Gooseneck kettles
A pour-over kettle has two jobs: hit the right water temperature and let you pour a slow, precise stream. The gooseneck — the long, narrow, curved spout — is what makes the controlled pour possible. This silo explains temperature control and pour control, the electric-versus-stovetop choice, and where the popular kettles land, then points you to the full comparison.
The two jobs a kettle has to do
Temperature control — 195 to 205°F
Pour-over wants water between 195 and 205°F (about 90 to 96°C), the widely-accepted SCA-style range. Water straight off a rolling boil scorches the grounds and tastes bitter. A variable-temperature electric kettle lets you set and hold an exact temperature, which is the single feature that makes dialling in repeatable — lighter roasts near the top of the range, darker roasts a few degrees cooler. A stovetop or fixed kettle can still work if you let boiled water rest 30 to 45 seconds, but you are guessing.
Pour control — the gooseneck spout
The narrow gooseneck delivers a thin, steady stream you can place exactly where you want it, so you wet all the grounds evenly and control the flow rate. Even pouring is most of good pour-over technique. A wide kitchen-kettle spout dumps water and disturbs the bed unevenly, which is why a gooseneck is the upgrade most beginners feel immediately. Some goosenecks pour faster than others — a slower, more controllable pour generally suits pour-over better.
Electric versus stovetop
An electric gooseneck with variable temperature is the convenient, precise choice: set the temperature, walk away, and it holds. Many add a hold function and a built-in brew timer. A stovetop gooseneck is cheaper and simpler — you boil it on your hob and either pour off the boil after a short rest or check it with a thermometer. If you take pour-over seriously, the electric variable-temperature kettle is the upgrade that pays off daily; a stovetop gooseneck is the budget way to get the pour control without the temperature precision.

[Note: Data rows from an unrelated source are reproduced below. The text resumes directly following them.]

/-- Writes of replay have ended: its namespaces become available (R213), and the Flushes that put them on media are issued (R240, R241). -/
def settleReplay (s : State) (n : Nat) : State :=
  match s.crewOf n with
  | none => s
  | some c0 =>
    let s := if c0.replaying && !s.crw.jobs.any (fun j => j.crew == n && j.kind == 8) then s.modCrew n fun d => { d with replaying := false } else s
    let c := { c0 with replaying := false }
    if c.replayed.isSome && !c.replayFlushed && !s.crw.jobs.any (fun j => j.crew == n && j.kind == 8) then
      (s.modCrew n fun d => { d with replayFlushed := true }).flushSeats n replayHeat
    else s

/-- The clean mark of replay's own, written once every write that replay applied is on media (R241). -/
def replayMark (s : State) (n : Nat) : State :=
  match s.crewOf n with
  | none => s
  | some c => match c.replayed with
    | none => s
    | some b0 =>
      if !c.replayFlushed || s.crw.ios.any fun o => o.crew == n && o.heat == replayHeat && o.op == .flush then s
      else
        let s1 := s.modCrew n fun d => { d with replayed := none }
        let live := liveOf c
        let b := { b0 with entries := b0.entries.take 3 ++ [live.1, live.2] }
        (s1.modSegment n c.seg.heat fun g => { g with blocks := g.blocks ++ [b] }).settleSegment n c.seg.heat

/-- A replayed row is held on too few seats: in deferred mode its LBAs are torn and recorded (R167, R257). -/
def replayWritten (s : State) (j : Job) : State :=
  let mark := intentEntry 0 j.vol j.row
  let s0 := s.retire j
  let s1 := match s0.crewOf j.crew with
    | some c => if c.pendingRows.contains mark then s0.modCrew j.crew fun d => { d with pendingRows := dropFrom d.pendingRows mark } else s0
    | none => s0
  match s.volOf j.vol with
  | none => s1
  | some x =>
    if s.tooFew j && s.deferredMode x.v then
      let ls := (j.fresh.map fun f => s.sectorAt x j.row f.1.1 f.1.2)
      let sorted := (List.range (s.wOf x.crew)).map (· + s.sectorAt x j.row 0 0) |>.filter ls.contains
      (runsOf sorted).foldl (fun t r => (t.tear x.crew x.v 1 r.1 r.2).deferError x.v 1 r.1 r.2 j.heat) s1
    else s1

/-- Carry on one job of the engine's own. -/
def settleJob (s : State) (id : Nat) : State :=
  match s.jobOf id with
  | none => s
  | some j =>
    match s.crewOf j.crew with
    | none => s.dropJob id
    | some c =>
      if j.phase = 1 then
        match j.kind with
        | 3 => s.patrolRead j c
        | 4 => s.rebuildRead j c
        | 6 => s.collectRead j c
        | 11 => s.summaryRead j
        | 10 =>
          let more := (s.lostChunks j c).filter fun d => !j.fresh.any fun f => f.1.1 == d
          let s1 := if more.isEmpty then s else s.tearChunks j.crew j.row more
          s1.repairRow { j with fresh := j.fresh ++ more.map fun d => ((d, 0), 0) }
        | _ => s
      else if j.phase = 4 then
        match j.kind with
        | 4 => s.rebuildWritten j c
        | 8 => s.replayWritten j
        | 3 | 5 | 10 => s.retire j
        | _ => s
      else s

Where the popular kettles land
- Fellow Stagg EKG. The design-led benchmark — precise temperature control to the degree, a brew-stopwatch on some models, and a deliberately slow, controllable pour. The premium pick most buyers cluster on.
- Cosori and Bonavita. Strong-value electric goosenecks with variable temperature for noticeably less than the Stagg, with a slightly less refined pour.

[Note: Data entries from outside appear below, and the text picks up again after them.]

/-- A planned handover at this NP32's turn (R283): admission stops, reservations are released, the partner is told, and what it
hands over goes on with the partner. The gates follow R372 and R389, the addresses R347. -/
def handOverCrews (s : State) (crews : List Nat) (back : Bool) : State :=
  let s0 := { s with twn := { s.twn with stopped := true, handing := none, handed := crews, handBack := back } }
  let held := s0.crw.crews.filter fun e => crews.contains e.1
  let s1 := held.foldl (fun t e => (List.range e.2.seats.length).foldl (fun u i => u.issueIo e.1 i (.release drvKey) u.heat 0) t) s0
  let s2 := s1.sendTwin (.handover crews back)
  let s3 := held.foldl (fun t e => t.crewToMirror e.1 e.2) s2
  let s4 := crews.foldl dropCrew (s3.handAssocs back)
  let s5 := { s4 with nvt := { s4.nvt with existing := s4.namespaces } }.showPvols
  let s6 := { s5 with sw := { s5.sw with partnerOn := s5.sw.partnerOn && !back, ownOff := s5.sw.ownOff || !back } }.settleAddrs false
  if s6.gateOwner then
    if back then (if s6.is F.SYS_STRAP_BAY_MASTER then s6 else { s6 with bay := { s6.bay with releasing := true } })
    else (if s6.is F.SYS_STRAP_BAY_MASTER then s6.loseOwner else s6)
  else s6

/-- A HANDOVER frame (R283): the receiver acquires the reservations of the crews. -/
def takeHandover (s : State) (crews : List Nat) (back : Bool) : State :=
  let master := s.is F.SYS_STRAP_BAY_MASTER
  let s1 := if master == back then s.becomeOwner else s
  let s2 := if back then ({ s1 with sw := { s1.sw with ownOff := false } }).settleAddrs true else s1
  let bays := s2.takeoverBays.filter fun b => crews.contains b.1
  ({ s2 with twn := { s2.twn with handBack := back } }).acquireBays bays false

end State

end Sys2Proof.Machine
end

- Brewista Artisan. A feature-rich electric option with fine temperature and a controllable pour, popular with tinkerers.
- Hario Buono. The classic stovetop gooseneck — pour control on a budget, no temperature readout, pair it with a thermometer or the off-boil rest.
Featured guides
The current published guides in this silo. More land each batch.

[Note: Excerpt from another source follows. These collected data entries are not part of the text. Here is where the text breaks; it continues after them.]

-- ==== Sys2Proof/Machine/Heat.lean ====
section
/-!
DEFINITION. The turn (R187 to R194 of spec/06_hampers_and_heats.md, with what other files let take effect at a turn), the turn
mark of a leading twin, and the power-fail drain (R195 to R199).
-/

namespace Sys2Proof.Machine

namespace State

/-- The number of the heat that a turn opens, and the turn's offset where it is known (R187, R192, R193). `mark` is the leader's
heat number and the lateness of this turn. The flag says that numbers run ahead of PTP time. -/
def nextHeat (s : State) (mark : Option (Nat × Nat)) : Nat × Option Int × Bool :=
  match mark with
  | some (n, late) => (max n (s.heat + 1), some late, false)
  | none =>
    if s.byPtp then
      let len := s.heatNs
      let k := (s.tod + len / 2) / len
      let off : Int := (s.tod : Int) - ((k * len : Nat) : Int)
      if s.heat < k then (k, some off, false) else (s.heat + 1, some off, true)
    else (s.heat + 1, none, false)

/-- A twin that follows its leader's turn marks (R192). Twins that both follow PTP do not need them (R193). -/
def follows (s : State) : Bool :=
  s.twinShelf && s.is F.TWN_STATUS_LINK && !s.twn.unlike && !s.is F.HMP_ALIGN_STAT_LEAD && !s.byPtp

/-- The shadows of every H-class field, as the turn samples them (R12). -/
def shadows (s : State) : Cells :=
  s.regs.filter fun kv => match fieldAtKey kv.1 with
    | some (f, _) => f.kind == .rwh
    | none => false

/-- Volumes of which sampled fields differ from those in effect. -/
def volumesChanged (s : State) : List Nat :=
  let new := s.shadows
  let keys := ((s.eff ++ new).map (·.1)).filter fun k => s.eff.read k != new.read k
  distinct (keys.filterMap fun k => match fieldAtKey k with
    | some (f, i, _) => if f.base / 16 = F.CRW_VOL_VALID.base / 16 && f.n1 == 4096 then some i else none
    | none => none)

/-- Steps 3 and 4 of the turn (R188): open stripes are closed, and each crew's checkpoint is placed. -/
def closeHeat (s : State) : State :=
  let s1 := s.privileged.foldl (fun t x => ((t.closeStripe x.v false).closeStripe x.v true)) s
  let s2 := s1.privileged.foldl (fun t x => t.drainEmpty x.v) s1
  s2.crw.crews.foldl (fun t e => t.checkpoint e.1 false) s2

/-- The dispatch slots that one engine has offered in the heat (R495): each falls into one class, how many into each being a free value.
Selects 0x001 to 0x008 are those offered, retired, wasted, starved-front, starved-back, and its parts for HBM, a drive and the switch. -/
def engineSlots (s : State) (e : Nat) : State :=
  let v (k : Nat) : Nat := Config.freeValue (s.free + k)
  let back := v 3 + v 4 + v 5
  let l := [(1, v 0 + v 1 + v 2 + back), (2, v 0), (3, v 1), (4, v 2), (5, back), (6, v 3), (7, v 4), (8, v 5)]
  l.foldl (fun t x => t.countN x.1 (0x1000 + e) x.2) { s with free := s.free + 6 }

/-- The dispatch slots of the engines in service (R495). -/
def countSlots (s : State) : State := if s.counting then s.enginesIn.foldl engineSlots s else s

/-- The snapshot of step 5 (R493): every counter as it stands, and the number of the heat that ends. -/
def snapshot (s : State) : State :=
  let cnt := F.PMU_CNT_VALUE
  let isCnt (k : Nat) : Bool := decide (cnt.key 0 0 ≤ k) && decide (k ≤ cnt.key 511 1)
  let isSnap (k : Nat) : Bool := decide (F.PMU_SNAP_VALUE.key 0 0 ≤ k) && decide (k ≤ F.PMU_SNAP_VALUE.key 511 1)
  let s1 := { s with regs := s.regs.filter fun kv => !isSnap kv.1 }
  let s2 := (s.regs.filter fun kv => isCnt kv.1).foldl (fun (t : State) kv =>
    { t with regs := t.regs.write (kv.1 + (F.PMU_SNAP_VALUE.key 0 0 - cnt.key 0 0)) kv.2 }) s1
  (s2.wr F.PMU_SNAP_HEAT_LO_HEAT s.heat).wr F.PMU_SNAP_HEAT_HI_HEAT (s.heat / 2 ^ 32)

/-- Shapers keep what they hold when their rates change: each is counted up to now. -/
def settleShapers (s : State) : State :=
  let subs := s.sw.subBucket.map fun e => (e.1, Bucket.mk (s.subTokens e.1) s.now)
  let ports := s.sw.portBucket.map fun e => (e.1, Bucket.mk (s.portTokens e.1) s.now)
  { s with sw := { s.sw with subBucket := subs, portBucket := ports } }

/-- Running rebuilds take a changed CRW_RBLD.RATE (R266). -/
def takeRate (s : State) (old : Nat) : State :=
  let rate := s.ef F.CRW_RBLD_RATE
  if old = rate then s
  else s.crw.crews.foldl (fun t e => t.modCrew e.1 fun (c : Crew) =>
    { c with seats := c.seats.map fun (x : Seat) => if x.st = 5 then { x with rate := rate } else x }) s

/-- EN of bays, as sampled (R390, R392): a bay disabled stops, one enabled that is off starts. -/
def takeEnables (s : State) (old : List Nat) : State :=
  (List.range 32).foldl (fun t nn =>
    let was := old.getD nn 0
    let is_ := t.ef F.BAY_PCFG_EN nn
    if was = 1 && is_ = 0 then t.stopBay nn
    else if was = 0 && is_ = 1 && t.bayState nn = bOff then t.toBay nn bCooling
    else t) s

/-- Engines move at a turn: one swap of an activation, its phase 5 or the end of its rollback (R464, R465), else the swap of a
worn engine (R500). -/
def turnEngines (s : State) (digestOk : Bool) : State :=
  match s.cox.roll with
  | none => s.swapWorn
  | some r =>
    if s.rollDone then
      if r.back then ({ s with cox := { s.cox with roll := none, agent := none } }).setUpd 0
      else
        let s1 := (s.coxReset digestOk).setUpd 6
        (s1.showFw (s1.versionIn r.copy 3)).logActivate r.copy 5 (if digestOk then 0 else 1)
    else if s.twinState = 3 || s.rd F.HMP_PFAIL_STATE ≠ 0 then s
    else
      let (s1, used) := s.rollSwap
      if used then s1 else s1.swapWorn

/-- Counts of the turn's length (HMP_TURN), in units of 10 ns. -/
def countTurn (s : State) (len : Nat) : State :=
  let n := min (len / 10) 65535
  ((s.wr F.HMP_TURN_LAST n).wr F.HMP_TURN_LONGEST (max n (s.rd F.HMP_TURN_LONGEST))).countOpen 0x4C0 32 0x0000 (len / 10)

/-- The sampled fields take effect at the end of a turn (R188 step 7), and with them what waits for a turn. -/
def takeEffect (s : State) (digestOk : Bool) : State :=
  let rate := s.ef F.CRW_RBLD_RATE
  let enables := (List.range 32).map fun nn => s.ef F.BAY_PCFG_EN nn
  let changed := s.volumesChanged
  let saw := s.nvt.assocs.flatMap fun a => ((List.range 4096).filter fun v => s.visible a v).map fun v => (a.cntlid, v)
  let s1 := { s.settleShapers with eff := s.shadows }
  let s2 := (s1.routeFunctions.turnEngines digestOk).takeRate rate
  let s3 := ((s2.turnVolumes changed).turnNamespaces saw).takeEnables enables
  s3.settleAddrs false

/-- A turn (R188 to R194). Capsules that still wait for a context make it a heat of EV0196 (R147). -/
def turn (s : State) (t : TurnFacts) (mark : Option (Nat × Nat)) : State :=
  let (n, off, ahead) := s.nextHeat mark
  let s1 := { s with ev := { s.ev with once := [] } }.closeHeat.countSlots.snapshot
  let s2 := { s1 with heat := n }
  let s3 := if s2.twinShelf then
      s2.sendTwin (.turn n (s2.ef F.HMP_HEAT_LEN) (s2.is F.SYS_STRAP_BAY_MASTER) (s2.rd F.TWN_OWN_PREF)) else s2
  let s4 := s3.crw.crews.foldl (fun u e => u.openSegment e.1) s3
  let s5 := s4.takeEffect t.digestOk
  let s6 := match off with
    | some o =>
      let ok := !ahead && decide (o.natAbs ≤ 100 * s5.ef F.HMP_ALIGN_TOL)
      (s5.wr F.HMP_ALIGN_STAT_OFFSET (offsetCode o)).setAligned ok
    | none => s5
  let s7 := if s6.mirrors && !t.acked then s6.raise 31 0x0000 else s6
  let s8 := if s7.nvt.cmds.any Cmd.waits then s7.raiseOnce 196 0 0x8000 else s7
  s8.countTurn t.len

/-- The twins exchange heat number, length, BAY_MASTER and PREF with the turn mark (R188 step 5, R192, R270). -/
def takeMark (s : State) (heat lenCode : Nat) (bayMaster : Bool) (pref late : Nat) (t : TurnFacts) : State :=
  let s1 := if pref = s.rd F.TWN_OWN_PREF || s.twn.unlike then s
    else (if bayMaster then s.wrBoth F.TWN_OWN_PREF pref else s).raise 966 0xA000
  if s1.ready && s1.rd F.HMP_PFAIL_STATE = 0 && s1.follows && min 6 lenCode = s1.ef F.HMP_HEAT_LEN then s1.turn t (some (heat, late))
  else s1

/-- The crews that this NP32 owns. -/
def ownedCrews (s : State) : List Nat := (List.range 8).filter s.owns

/-- Writes and reservation commands before their commit point are cancelled (R195 step 3). -/
def cancelUncommitted (s : State) : State :=
  (s.nvt.cmds.filter fun k => decide (k.phase < 2) && (k.req.access == 2 || k.req.reserves || deallocates k.req)).foldl
    (fun t k => t.failCmd k.id stInterrupted) s

/-- Patrol, rebuild, collection and map passes stop (R195 step 5, R248): a RELOCATE that has not committed is cancelled, and an unfinished
pass is to be redone. Writes that have begun end. -/
def stopOwn (s : State) : State :=
  let s1 := (s.crw.jobs.filter fun j => [3, 4, 6, 11].contains j.kind && decide (j.phase < 3)).foldl (fun t j => t.retire j) s
  let s2 := s1.crw.crews.foldl (fun t e =>
    (e.2.old ++ [e.2.seg]).foldl (fun u g =>
      (g.groups.filter fun x => x.cmd.isNone && !x.committed && !x.cancelled).foldl (fun w x => w.cancelGroup e.1 g.heat x.num) u) t) s1
  s2.privileged.foldl (fun t x =>
    let u := t.modVol x.v fun y => { y with passRun := none, passDue := false, victims := [] }
    u.markRecorded x.v fun p => p.expected.isSome) s2

/-- Steps 2 to 5 of the power-fail drain (R195). A twin whose partner's PWR_FAIL_N is high hands its volumes over at the end of
the turn and cancels nothing (R199). -/
def startDrain (s : State) (partnerHigh : Bool) (t : TurnFacts) : State :=
  let s1 := ({ s with hmp := { s.hmp with drainAt := s.now } }.wr F.HMP_PFAIL_STATE 1).raise 34 0x0000
  let hands := s1.twinShelf && s1.twinState == 2 && partnerHigh && s1.is F.TWN_STATUS_LINK
  let s2 := (if hands then s1 else s1.cancelUncommitted).turn t none
  let s3 := (if hands then s2.handOverCrews s2.ownedCrews false else s2).stopOwn
  { s3 with hmp := { s3.hmp with drain := 4 } }

/-- A drain that a takeover held back begins when the takeover has ended (R290). -/
def heldDrain (s : State) (t : TurnFacts) : State :=
  if s.hmp.pfLow && s.ready && s.rd F.HMP_PFAIL_STATE = 0 && s.twinState ≠ 3 then s.startDrain false t else s

/-- Media writes of the drain have not all ended: sectors, maps, journal blocks and labels. -/
def mediaBusy (s : State) : Bool :=
  (s.crw.ios.any fun o => match o.op with
    | .write .. => true
    | .block .. => true
    | .label .. => true
    | .torn .. => true
    | _ => false) || s.crw.jobs.any fun j => j.phase == 3

end State

open State

/-- TURN (R187, R188): the heat length has passed. During a drain no turn begins (R195), and a following twin turns at its
leader's mark (R192). -/
def execTurn (t : TurnFacts) (s : State) : Host.Outcome State Fault Refusal :=
  .next (if s.ready && s.rd F.HMP_PFAIL_STATE = 0 && !s.follows then (s.turn t none).carryOn else s)

/-- TURN_MARK (R192): a TURN frame of the partner. -/
def execTurnMark (h : TwHdr) (heat lenCode : Nat) (bayMaster : Bool) (pref late : Nat) (t : TurnFacts) (s : State) :
    Host.Outcome State Fault Refusal :=
  .next ((s.rxFrame h fun u => (u.takeMark heat lenCode bayMaster pref late t, true)).carryOn)

/-- POWER_FAIL_DRAIN (R195, R199, R290): PWR_FAIL_N has been low for 1 µs. A fall during a drain, or before admission has resumed,
starts no new drain (R198); one during a takeover waits for its end. -/
def execPowerFailDrain (partnerHigh : Bool) (t : TurnFacts) (s : State) : Host.Outcome State Fault Refusal :=
  .next (
    if !s.ready then s
    else
      let s1 := { s with hmp := { s.hmp with pfLow := true } }
      let st := s1.rd F.HMP_PFAIL_STATE
      if st = 3 then s1.wr F.HMP_PFAIL_STATE 2
      else if st ≠ 0 || s1.twinState = 3 then s1
      else (s1.startDrain partnerHigh t).carryOn)

/-- DRAIN_MEDIA_WRITES_END (R195 step 6): a Flush goes to every drive whose volatile write cache is enabled. -/
def actDrainMediaWritesEnd (s : State) : Host.Outcome State Fault Refusal :=
  .next (
    if s.hmp.drain ≠ 4 || s.mediaBusy then s
    else
      let s1 := (s.crw.drives.filter (·.cache)).foldl (fun t d => t.issueBay d.bay .flush) s
      { s1 with hmp := { s1.hmp with drain := 6 } })

/-- DRAIN_FLUSH_COMPLETE (R195 step 7): clean marks for the last heat are issued. -/
def execDrainFlushComplete (s : State) : Host.Outcome State Fault Refusal :=
  .next (
    if s.hmp.drain ≠ 6 || s.crw.ios.any (fun o => o.op == .flush) then s
    else
      let s1 := s.crw.crews.foldl (fun t e => t.checkpoint e.1 true) s
      { s1 with hmp := { s1.hmp with drain := 7 } }.carryOn)

/-- DRAIN_CLEAN_MARK_COMPLETE (R195 step 8, R198): the logbook record is written, and the NP32 waits. -/
def actDrainCleanMarkComplete (s : State) : Host.Outcome State Fault Refusal :=
  .next (
    if s.hmp.drain ≠ 7 || s.mediaBusy then s
    else
      let len := min 65535 ((s.now - s.hmp.drainAt) / 10000)
      let s1 := (s.wr F.HMP_PFAIL_DRAIN len).logOpen State.kPFail [len]
      { s1 with hmp := { s1.hmp with drain := 8 } }.wr F.HMP_PFAIL_STATE (if s1.hmp.pfLow then 2 else 3))

/-- PWR_FAIL_N_RISE (R198): a drained NP32 waits to resume. -/
def execPwrFailNRise (s : State) : Host.Outcome State Fault Refusal :=
  let s1 := { s with hmp := { s.hmp with pfLow := false } }
  .next (if s1.rd F.HMP_PFAIL_STATE = 2 then s1.wr F.HMP_PFAIL_STATE 3 else s1)

/-- ADMISSION_RESUME (R198): a turn begins and admission resumes with the heat that follows. Fuses that waited for the end of the
drain are blown (R509). -/
def execAdmissionResume (t : TurnFacts) (s : State) : Host.Outcome State Fault Refusal :=
  .next (
    if s.rd F.HMP_PFAIL_STATE ≠ 3 then s
    else
      let s1 := { s with hmp := { s.hmp with drain := 0 } }.wr F.HMP_PFAIL_STATE 0
      (s1.turn t none).blowSoft.carryOn)

/-- PLANNED_HANDOVER (R283): at the first turn after the request, the crews pass to the partner. -/
def execPlannedHandover (s : State) : Host.Outcome State Fault Refusal :=
  .next (match s.twn.handing with
    | some (crews, back, heat) =>
      if s.ready && s.twinState = 2 && s.is F.TWN_STATUS_LINK && decide (heat < s.heat) then (s.handOverCrews crews back).carryOn else s
    | none => s)

/-- ACQUIRE_COMPLETE (R278, R279): the Acquires of a takeover or a handover have ended. One that failed with Reservation Conflict
fences this NP32. `late` are the bays whose Acquire has not completed, `torn` the torn tables as read, and `t` the turn of a drain
that waited (R290). -/
def execAcquireComplete (conflict : Bool) (late : List Nat) (torn : List (Nat × List TornRange)) (straps : Straps) (t : TurnFacts)
    (s : State) : Host.Outcome State Fault Refusal :=
  .next (
    if !s.twn.taking then s
    else if conflict && s.twinState = 3 then s.fence straps
    else ((s.adoptAll late torn).heldDrain t).carryOn)

/-- ANSWER_DECLINE (R282, R290): the takeover is declined; a drain that waited for its end begins. -/
def actAnswerDecline (ring : Nat) (t : TurnFacts) (s : State) : Host.Outcome State Fault Refusal :=
  .next (s.answerPlain ring 11 2 fun it u => if u.twn.item = some it.tag then (u.declineTakeover).heldDrain t else u)

end Sys2Proof.Machine
end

Landing next: Fellow Stagg EKG review, Bonavita kettle review, Cosori vs Fellow head-to-head, and the best stovetop gooseneck kettle.
Kettles for different drinkers
For the precise brewer
A variable-temperature electric gooseneck is for anyone who wants the same cup every morning. Set 200°F, let it hold, and remove temperature from the list of things that vary between brews.
For the budget start
A stovetop gooseneck gets you the controlled pour — the harder thing to fake — for the least money. Add a cheap thermometer and you have most of what a pricey kettle offers, minus the convenience.
For the multi-use kitchen
A larger-capacity electric gooseneck doubles for tea and small kitchen tasks while still pouring coffee well. If the kettle has to earn its counter space beyond coffee, lean toward capacity and a hold function.